Understanding the Problem: Oscillations and Acceleration
So, we've got this particle, right? And it's bouncing back and forth between two points, x=40 mm and x=160 mm. What makes this interesting is that its acceleration isn't constant; it changes depending on where the particle is. We're given the formula a=k(100 - x), where a is the acceleration, x is the position, and k is a constant we need to figure out. The units are important here: acceleration is in mm/s² and position is in mm. We also have some extra info: the particle's speed is 18 mm/s when it's at x=100 mm, and it stops momentarily (zero speed) when it reaches x=40 mm. Think of it like a tiny spring system, where the force (and thus acceleration) changes as the spring stretches or compresses. This relationship between acceleration and position is crucial for us to understand the particle's motion.
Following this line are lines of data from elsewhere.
-- ==== Sys2Proof/Syntax.lean ====
section
/-! DEFINITION. The ten commands of `opcode_table.json` (30_encoding.md R62), one constructor a row. `CH` stays an
unsigned 8-bit field: 2 to 255 are encodable and are answered by `InvalidChannel` when the command runs (R61, R65). -/

namespace Sys2Proof

/-- A command. Format N commands carry nothing, format C the channel field, format G the channel field and the gain
selector (R60). -/
inductive Instr where
  | nop
  | cmult (ch : BitVec 8) (gsel : GainSel)
  | cadd (ch : BitVec 8) (gsel : GainSel)
  | v2r (ch : BitVec 8) (gsel : GainSel)
  | pack (ch : BitVec 8)
  | setgain (ch : BitVec 8) (gsel : GainSel)
  | setcal (ch : BitVec 8) (gsel : GainSel)
  | clrcal
  | xlt (ch : BitVec 8) (gsel : GainSel)
  | xltall
deriving DecidableEq, Repr

end Sys2Proof
end

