-- ==== Sys2Proof/Machine/Params.lean ====
section
/-! DEFINITION. The implementation parameters of 00_scope.md section 5 that have a value: the range constants, the lane
table and the range limits. The spec calls the source's literals unaudited (R4, C2), so they are definitions of their
own, which an audit can change without touching a rule. -/

namespace Sys2Proof.Machine

/-- `IDEAL[HIGH] = 5` and `REAL[HIGH] = 133/25`, exact (R5, D9). -/
def highRange : Config.Range where
  ideal := 5
  real := 133 / 25
  ideal_pos := by norm_num
  real_pos := by norm_num

/-- The open LOW range constants (R6). -/
def lowRange : Config.Range where
  ideal := Config.lowIdeal.val
  real := Config.lowReal.val
  ideal_pos := Config.lowIdeal.val_pos
  real_pos := Config.lowReal.val_pos

/-- "`idealRange`/`realRange` are fixed per-gain constants" (R5, R6). -/
def gainRange : Gain → Config.Range
  | .low => lowRange
  | .high => highRange

/-- The range constants of a block: the commands that use them take them as an argument ("named parameters the model
takes as arguments", R6), and the machine's own commands take `gainRange`. -/
abbrev Ranges := Gain → Config.Range

/-- `FULLSCALE[g] = IDEAL[g]` (R7). -/
def fullScale (r : Config.Range) : ℚ := r.ideal

/-- `PACK_LSB`: the lane table, channel 0 at bit 4, channel 1 at bit 2 (R4, C2). -/
def packLsb : Vector Nat 2 := #v[4, 2]

/-- `COEF_MIN` (00_scope.md section 5, D7). -/
def coefMin : Int := -131072

/-- `COEF_MAX` (00_scope.md section 5, D7). -/
def coefMax : Int := 131071

/-- `RAW_MIN` (00_scope.md section 5). -/
def rawMin : Int := -8192

/-- `RAW_MAX` (00_scope.md section 5). -/
def rawMax : Int := 8191

/-- The bus address of a window offset (R40: "byte offsets 0x00 to 0x7F from a platform base address `BASE`"). -/
def busAddress (off : BitVec 7) : Nat := Config.base + off.toNat

end Sys2Proof.Machine
end

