-- ==== Sys2Proof/Machine/Numerics.lean ====
section
/-! DEFINITION. The pure functions of 40_numerics.md: binary32 operands (R80), exact rational arithmetic (R81), the two
roundings (R82, R83), `F_mult` (R85), `F_add` (R86) and `F_v2r` (R88). Nothing here reads or writes state. -/

namespace Sys2Proof.Machine

/-- The value of a binary32 pattern (R80). A NaN's sign and payload are ignored. -/
inductive FVal where
  | finite (q : ℚ)
  | posInf
  | negInf
  | nan
deriving DecidableEq, Repr

/-- The exponent field `b[30:23]` (R80). -/
def expField (b : Word) : Nat := (b.extractLsb' 23 8).toNat

/-- The fraction field `b[22:0]` (R80). -/
def fracField (b : Word) : Nat := (b.extractLsb' 0 23).toNat

/-- `(-1)^s` with `s = b[31]` (R80). -/
def signFactor (b : Word) : ℚ := if b.msb then -1 else 1

/-- `fval(b)`: infinities, NaN, zero and subnormals (not flushed), normal numbers (R80). -/
def fval (b : Word) : FVal :=
  if expField b = 255 then
    if fracField b = 0 then (if b.msb then .negInf else .posInf) else .nan
  else if expField b = 0 then
    .finite (signFactor b * fracField b * (2 : ℚ) ^ (-149 : Int))
  else
    .finite (signFactor b * (2 ^ 23 + fracField b) * (2 : ℚ) ^ ((expField b : Int) - 150))

/-- Round half away from zero (R82). -/
def rhaz (q : ℚ) : Int := if 0 ≤ q then (q + 1 / 2).floor else -(-q + 1 / 2).floor

/-- Truncation toward zero (R83). -/
def trunc (q : ℚ) : Int := if 0 ≤ q then q.floor else -(-q).floor

/-- The 18-bit signed range guard: out of range is an error, never wrapped, masked or saturated (R85, R86, R143). -/
def guardCoef (n : Int) : Except ErrorKind Int :=
  if n < coefMin ∨ n > coefMax then .error .calibrationRangeError else .ok n

/-- `F_mult` under given range constants (R85). -/
def fMultWith (r : Config.Range) (cgb : Word) : Except ErrorKind Int :=
  match fval cgb with
  | .finite cg =>
    if 1 + cg = 0 then .error .calibrationRangeError
    else guardCoef (rhaz ((r.ideal / r.real) / (1 + cg) * 65536))
  | .posInf | .negInf | .nan => .error .calibrationUnavailable

/-- `F_mult(cgb, g)` (R85). -/
def fMult (cgb : Word) (g : Gain) : Except ErrorKind Int := fMultWith (gainRange g) cgb

/-- `F_add` under given range constants (R86). -/
def fAddWith (r : Config.Range) (cab cgb : Word) : Except ErrorKind Int :=
  match fval cab, fval cgb with
  | .finite ca, .finite cg =>
    if 1 + cg = 0 then .error .calibrationRangeError
    else guardCoef (rhaz ((-ca * 131072) / (r.real * (1 + cg))))
  | _, _ => .error .calibrationUnavailable

/-- `F_add(cab, cgb, g)` (R86). -/
def fAdd (cab cgb : Word) (g : Gain) : Except ErrorKind Int := fAddWith (gainRange g) cab cgb

/-- `F_v2r` under given range constants: clamp at or beyond full scale, linear and truncated inside, NaN refused
(R88). -/
def fV2rWith (r : Config.Range) (vb : Word) : Except ErrorKind Int :=
  match fval vb with
  | .nan => .error .invalidOperand
  | .posInf => .ok rawMax
  | .negInf => .ok rawMin
  | .finite v =>
    if v ≥ fullScale r then .ok rawMax
    else if v ≤ -fullScale r then .ok rawMin
    else .ok (trunc (v * 8192 / fullScale r))

/-- `F_v2r(vb, g)` (R88). -/
def fV2r (vb : Word) (g : Gain) : Except ErrorKind Int := fV2rWith (gainRange g) vb

end Sys2Proof.Machine
end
The first thing we need to do is wrap our heads around what this equation, a=k(100 - x), is telling us. It's not just a random jumble of letters and numbers. It's a description of how the particle's acceleration changes as it moves along the x-axis. Notice that when x is less than 100 mm, the acceleration is positive, meaning the particle is speeding up in the positive x-direction. When x is greater than 100 mm, the acceleration is negative, meaning the particle is slowing down or speeding up in the negative x-direction. At x = 100 mm, the acceleration is zero, which is a critical point in the particle's motion. This is likely the point of equilibrium, where the particle momentarily experiences no net force. Understanding this relationship is key to unraveling the whole problem. It's not just about plugging numbers into a formula; it's about grasping the physics of the situation. We're talking about the fundamental way the particle responds to its position, and that's where the real insight comes from.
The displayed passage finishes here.